I feel betrayed when I hear the talk from our Democrats like we have heard today. The trigger means they are putting off health care when they have a good majority. That is very upsetting.
From Robert Reich today at Salon:
GOP Sen. Snowe suggests we give private health insurers a shot at reforming themselves first. Yeah, rightSept. 9, 2009 | I was just on the phone talking with a reporter for a national media outlet who referred to Senator Olympia Snowe's idea for a public option "trigger" as the "centrist position." Whoa. When the mainstream media start naming something "centrist" the game is almost over, because just about everyone with any authority in our nation's capital wants to be at the "center."

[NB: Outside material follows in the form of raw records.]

-- ==== Sys2Proof/Config.lean ====
section
/-! DEFINITION. The configuration record of 00_scope.md section 4, and the free values the spec leaves OPEN.
The default instance of the record is in Machine/Defaults.lean. -/

namespace Sys2Proof

/-- A colour without its alpha channel: the `(r, g, b)` of EXPAND1 and EXPAND2 (R92, R98). -/
structure Rgb where
  r : Byte
  g : Byte
  b : Byte
deriving DecidableEq, Repr, Inhabited

/-- `Pixel = (r, g, b, a)` with four 8-bit unsigned channels (00_scope.md "Types", R99). -/
structure Pixel where
  r : Byte
  g : Byte
  b : Byte
  a : Byte
deriving DecidableEq, Repr, Inhabited

/-- The storage spaces a host transaction can name (R222, `BadMemAccess`). -/
inductive Space where
  | vram
  | cram
deriving DecidableEq, Repr

/-- The three behaviours of colour memory (R90). -/
inductive CramMode where
  | legacy
  | wide
  | extended
deriving DecidableEq, Repr

/-- The five background layers (R1, R106): four scroll layers and the rotation layer. -/
inductive Bg where
  | nbg0
  | nbg1
  | nbg2
  | nbg3
  | rbg0
deriving DecidableEq, Repr

/-- The six drawable layers (R185): the five background layers and the externally supplied sprite layer. -/
inductive Layer where
  | bg (b : Bg)
  | sprite
deriving DecidableEq, Repr

/-- One entry `(off, lsb, width)` of P_REGMAP (R14, R61): a contiguous bit range of one register. -/
structure Field where
  off : Nat
  lsb : Nat
  width : Nat
deriving DecidableEq, Repr

/-- The register fields of one background layer (R19 to R24). A field that the tables give to some layers only
(BMEN, BMSZ, BMP, SCX, SCY) is an Option: `none` where the layer has none. -/
structure LayerFields where
  on : Field
  tpdis : Field
  chsz : Field
  bmen : Option Field
  bmsz : Option Field
  chcn : Field
  pnb : Field
  cnsm : Field
  supp : Field
  bmp : Option Field
  plsz : Field
  mpof : Field
  mp : List Field
  scx : Option Field
  scy : Option Field
  caos : Field
  pri : Field
  ccen : Field
  ccrt : Field
  coen : Field
  cosl : Field
deriving DecidableEq, Repr

/-- P_REGMAP (R14): every register field the rules name. `rpta` is the offset of the long-word RPTA (R23). -/
structure RegMap where
  disp : Field
  lsmd : Field
  vreso : Field
  hreso : Field
  vblank : Field
  hblank : Field
  odd : Field
  charext : Field
  crmd : Field
  rpta : Nat
  coar : Field
  coag : Field
  coab : Field
  cobr : Field
  cobg : Field
  cobb : Field
  nbg0 : LayerFields
  nbg1 : LayerFields
  nbg2 : LayerFields
  nbg3 : LayerFields
  rbg0 : LayerFields
deriving DecidableEq, Repr

/-- The size of one entry of the rotation-parameter table: 2 or 4 bytes (R172). -/
inductive EntrySize where
  | two
  | four
deriving DecidableEq, Repr

/-- One row of P_ROT_LAYOUT (R172): where an entry stands and which of its bits count. -/
structure RotEntry where
  off : Nat
  size : EntrySize
  top : Nat
  low : Nat
  frac : Nat
deriving DecidableEq, Repr

/-- P_ROT_LAYOUT (R172): one row for each of the 23 values of R26. -/
structure RotLayout where
  xst : RotEntry
  yst : RotEntry
  zst : RotEntry
  deltaXst : RotEntry
  deltaYst : RotEntry
  deltaX : RotEntry
  deltaY : RotEntry
  matA : RotEntry
  matB : RotEntry
  matC : RotEntry
  matD : RotEntry
  matE : RotEntry
  matF : RotEntry
  px : RotEntry
  py : RotEntry
  pz : RotEntry
  cx : RotEntry
  cy : RotEntry
  cz : RotEntry
  mx : RotEntry
  my : RotEntry
  kx : RotEntry
  ky : RotEntry
deriving DecidableEq, Repr

/-- The configuration record of 00_scope.md section 4. Its OPEN functions (P_EXPAND2, P_BLEND, P_IRQ_CODES) are the
constants without a body below; P_BYTE_ORDER, P_CRAM_BYTES and P_CELL_PX are held at the values the rules print
(log entry 12). The tables are indexed by the value of their register field. -/
structure Config where
  /-- P_VRAM_BYTES (R27, R42). -/
  vramBytes : Nat
  /-- P_REGMAP (R14). -/
  regmap : RegMap
  /-- P_HRES (R84): the width selected by HRESO[1:0]. -/
  hres : List Nat
  /-- P_VRES (R84): the height selected by VRESO. -/
  vres : List Nat
  /-- P_INTERLACE (R84): whether this value of LSMD doubles the height. -/
  interlace : List Bool
  /-- P_CRAM_MODE (R91): the mode selected by CRMD. -/
  cramModes : List CramMode
  /-- P_CRAM_BANK_BYTES (R95). -/
  cramBankBytes : Nat
  /-- P_CLEAR (R198). -/
  clear : Pixel
  /-- P_MAP_WH of a scroll layer (R112). -/
  mapWHScroll : Nat
  /-- P_MAP_WH of the rotation layer (R112). -/
  mapWHRot : Nat
  /-- The plane shape `(planeW, planeH)` selected by PLSZ (R110; R76 and U4 make the reserved value a parameter). -/
  planeShapes : List (Nat × Nat)
  /-- P_ROT_LAYOUT (R172). -/
  rotLayout : RotLayout
  /-- P_INNER_RANK_SPRITE (R187). -/
  innerRankSprite : Nat
deriving DecidableEq, Repr

/-- The five notification codes (R214): distinct abstract tokens. -/
inductive IrqCode where
  | hbin
  | hbout
  | vbin
  | vbout
  | slaveVbin
deriving DecidableEq, Repr

/-- P_EXPAND2 (R72, R98): OPEN. It takes exactly the two words read and yields one colour. Free value, log entry 6. -/
opaque Config.expand2 : Word16 → Word16 → Rgb

/-- P_BLEND (R196) where the source pixel is not opaque: OPEN, a function of `dst` and `src` only (law B2). Law B1 is in
`Machine.blend`. Free value, log entry 7. -/
opaque Config.blendOpen : Pixel → Pixel → Pixel

/-- The pixel at `(x, y)` of the `k`-th surface whose pixels the spec calls unspecified (R31, R83): a free value,
log entry 5. -/
opaque Config.freePixel : Nat → Nat → Nat → Pixel

/-- The byte that an address of a memory holds at launch (R31, R240): a free input of the launch state, and so a free value until
the address is written. Log entry 4. -/
opaque Config.launchByte : Space → Nat → Byte

/-- P_IRQ_CODES (R214): the number of each notification code. OPEN; no rule depends on it. Log entry 17. -/
opaque Config.irqCode : IrqCode → Nat

end Sys2Proof
end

Let me back up a step. The public insurance option has become a lightning rod for Republicans, hate radio jocks, Fox News, the Wall Street Journal's editorial page and lobbyists for the health-industrial complex who accuse the White House and Democrats of planning a "government takeover" of healthcare. Anything that has the word "public" in it is always an automatic target for their rants. But most Democrats understand that a public insurance option is essential to control healthcare costs and expand coverage -- both because private for-profit insurers now face so little competition in most markets that only the prod of a public option will force them to lower costs and extend coverage, and also because a nationwide public option would have the scale and authority to negotiate lower rates with drug companies and healthcare providers, thereby pushing private insurers to do the same.
The White House is looking for a way to be in favor of a public option but also get enough Blue Dog Democrats -- many of whom hail from swing districts and states, and therefore need some cover -- to vote for it. One such cover is a Republican senator from Maine named Olympia Snowe. If she votes for the bill, Blue Dogs can calm their constituents -- who have been worked up into a lather by the right -- by saying "You see? Even a prominent Republican senator is voting for this."
Reich continues:
What worries me isn't just that the mainstream media are calling Snowe's trigger "centrist," but that the White House might see it as an easy out. "I continue to believe that a public option within that basket of insurance choices would help improve quality and bring down costs," the president said Monday. Fine. But he hasn't yet said the public option is essential. He hasn't threatened to veto a bill lacking it. There's even reason to believe the White House has quietly encouraged Olympia Snowe to pursue her "trigger."
The best way to give Blue Dogs cover is for the president to explain clearly and boldly why the public option is essential to healthcare reform, and why he's ready to veto any bill that doesn't include it. That's also the only way to give the nation a good chance of getting true healthcare reform. Hopefully, that's what he'll do Wednesday evening.
Otherwise, we get a trigger to nowhere.
Our Democrats are refusing to use their majority to get health care reform apparently.
As a former Vermont governor said Sunday on Fox News...."use your majority or lose your majority."